◆ TASK GOAL ◆
Using the material that follows, output exactly the lines from the one containing "completes (.mntArbitrate x) s fun t =>" through the one containing "s.phy.llChanged.get (llKey c", with both ends kept.

========================================

/-- SWATCH_PERIOD_EXPIRY asks for a run, SWATCH_REQ confirms requests for the sub-channels written as 1, SWATCH_RUN_START begins one under the grant with write hold, counts it, keeps the settings that it starts with and sends the codes to the first offset (how a run goes on: log 21). READ_DECODE of a swatch read notes the lanes that differ from the codeword. SWATCH_RUN_END of a run whose sweeps are done takes the new N_ref values, flags it and has the codes settle; SWATCH_HOLD_TIMEOUT and RUNTIME_TRAINING_TIMEOUT count their expiries and send the codes back. OSC_PERIOD_EXPIRY asks for the oscillator commands; once they are done, MNT_ARBITRATE sends the transmit codes of each device on by its drift within the limit (log 22). LIFELINE_SAVE queues the 17 lines of a changed record at the training requester. (R310, R312, R313, R314, R315, R316, R317, R322, R324, R326, R518) -/
def Obligations.SwatchRunsAndOscillators : Prop :=
  (∀ (s : State) (x : Sc),
    chLive s (chOf x) = true →
    completes (.swatchPeriodExpiry x) s fun t =>
      t = { updPhySc x (fun p => { p with swWanted := true }) s with out := [], raised := 0 })
  ∧ (∀ (s : State) (v : Word),
    confirms s 0x20020 v →
    completes (.swatchReq true (~~~v)) s fun t =>
      (∀ x : Sc, (t.phy.sc.get x).swReq = ((s.phy.sc.get x).swReq || v.getLsbD x.val))
      ∧ t.pp = none
      ∧ t.out = [.reg 0 0])
  ∧ (∀ (s : State) (x : Sc) (i : Fin 40),
    trainAsks s x = true →
    (s.phy.sc.get x).seq = .idle →
    (s.sched.get x).holder = some 2 →
    completes (.swatchRunStart x) s fun t =>
      (t.phy.sc.get x).seq = .swatch
      ∧ (t.phy.sc.get x).run = some ⟨.shift, 0, 0, [], [], [], swCfg s, scoutWords s⟩
      ∧ (t.phy.sc.get x).swReq = false
      ∧ (t.phy.sc.get x).swWanted = false
      ∧ (laneAt t x i).tx = (laneAt s x i).tx
      ∧ (laneAt t x i).txTo = codePlus (llTx s x i.val) (swOffset (swSpan (swCfg s)) (swStep (swCfg s)) 0)
      ∧ (t.sched.get x).writeHold = true
      ∧ regGet t (0x20104 + 0x10 * x.val) = BitVec.ofNat 32 (min 0xFFFFFFFF ((regGet s (0x20104 + 0x10 * x.val)).toNat + 1)))
  ∧ (∀ (s : State) (x : Sc) (rx : Capture) (g : RdTag) (k : Nat) (r : SwRun),
    (s.sched.get x).pipe.find? (fun r => r.origin.isRead) = some g →
    g.origin = .swatch k →
    (s.phy.sc.get x).run = some r →
    completes (.readDecode x rx) s fun t =>
      (t.phy.sc.get x).run = some { r with
      waits := r.waits - 1,
      bad := r.bad ++ (badLanes (g.burst s rx) (encodeLine g.lla (swatchLine k) false)).map (fun i => 40 * (unpackLla g.lla).cs + i) }
      ∧ g ∉ (t.sched.get x).pipe
      ∧ t.reqs = s.reqs
      ∧ t.out = [])
  ∧ (∀ (s : State) (x : Sc) (counts : List Nat) (r : SwRun) (i : Fin 40),
    (s.phy.sc.get x).run = some r →
    r.stage = .judge →
    (s.phy.sc.get x).seq = .swatch →
    swatchState s x = true →
    (s.sched.get x).holder = some 2 →
    completes (.swatchRunEnd x counts) s fun t =>
      (t.phy.sc.get x).run = some { r with stage := .settle }
      ∧ (t.phy.sc.get x).nref = counts
      ∧ (t.phy.sc.get x).seq = .swatch
      ∧ (laneAt t x i).tx = (laneAt s x i).tx
      ∧ bitOf (regGet t 0x20034) (8 + x.val) = true)
  ∧ (∀ (s : State) (x : Sc) (i : Fin 40),
    (s.phy.sc.get x).seq = .swatch →
    completes (.swatchHoldTimeout x) s fun t =>
      countsExpiry 0x06 s t
      ∧ (t.phy.sc.get x).seq = .walk
      ∧ (t.phy.sc.get x).run = none
      ∧ (laneAt t x i).txTo = codePlus (llTx s x i.val) 0
      ∧ (t.sched.get x).writeHold = (s.sched.get x).writeHold
      ∧ bitOf (regGet t 0x20034) (12 + x.val) = true)
  ∧ (∀ (s : State) (x : Sc) (i : Fin 40),
    (s.phy.sc.get x).seq = .swatch →
    completes (.runtimeTrainingTimeout x) s fun t =>
      countsExpiry 0x07 s t
      ∧ (t.phy.sc.get x).seq = .walk
      ∧ (t.phy.sc.get x).run = none
      ∧ (laneAt t x i).txTo = codePlus (llTx s x i.val) 0
      ∧ bitOf (regGet t 0x20034) (12 + x.val) = true)
  ∧ (∀ (s : State) (x : Sc) (counts : List Nat),
    regBit s 0x20000 (4 + x.val) = true →
    scoutState s x = true →
    swatchState s x = true →
    (s.phy.sc.get x).seq = .idle →
    completes (.oscPeriodExpiry x counts) s fun t =>
      t.phy.sc.get x = { s.phy.sc.get x with seq := .osc, osc := some counts }
      ∧ ((t.sched.get x).maint.get 2).length = ((s.sched.get x).maint.get 2).length + 3 * (swCs s x).length)
  ∧ (∀ (s : State) (x : Sc) (counts : List Nat) (i : Fin 40),
    s.glb.ctl = .service →
    s.ras.ppr = none →
    (s.phy.sc.get x).seq = .osc →
    (s.phy.sc.get x).osc = some counts →
    ((s.sched.get x).maint.get 2).any MntCmd.oscs = false →
    laneDev s i.val < devCount (isX8 s) →
    completes (.mntArbitrate x) s fun t =>
      (t.phy.sc.get x).osc = none
      ∧ (laneAt t x i).txTo = (match oscDelta s x counts (laneDev s i.val) with
      | some m => if m.natAbs ≤ regFld s 0x20018 15 8 then codePlus (laneAt s x i).txTo m else (laneAt s x i).txTo
      | none => (laneAt s x i).txTo))
  ∧ ∀ (s : State) (c : Ch),
    swatchState s (scA c) = true →
    s.phy.llChanged.get (llKey c s.glb.gear) = true →
    completes (.lifelineSave c) s fun t =>
      t.phy.llChanged.get (llKey c s.glb.gear) = false
      ∧ ((t.sched.get (scA c)).maint.get 2).length = ((s.sched.get (scA c)).maint.get 2).length + 17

========================================

◆ SOLUTION TO THE PROBLEM ◆
    completes (.mntArbitrate x) s fun t =>
      (t.phy.sc.get x).osc = none
      ∧ (laneAt t x i).txTo = (match oscDelta s x counts (laneDev s i.val) with
      | some m => if m.natAbs ≤ regFld s 0x20018 15 8 then codePlus (laneAt s x i).txTo m else (laneAt s x i).txTo
      | none => (laneAt s x i).txTo))
  ∧ ∀ (s : State) (c : Ch),
    swatchState s (scA c) = true →
    s.phy.llChanged.get (llKey c s.glb.gear) = true →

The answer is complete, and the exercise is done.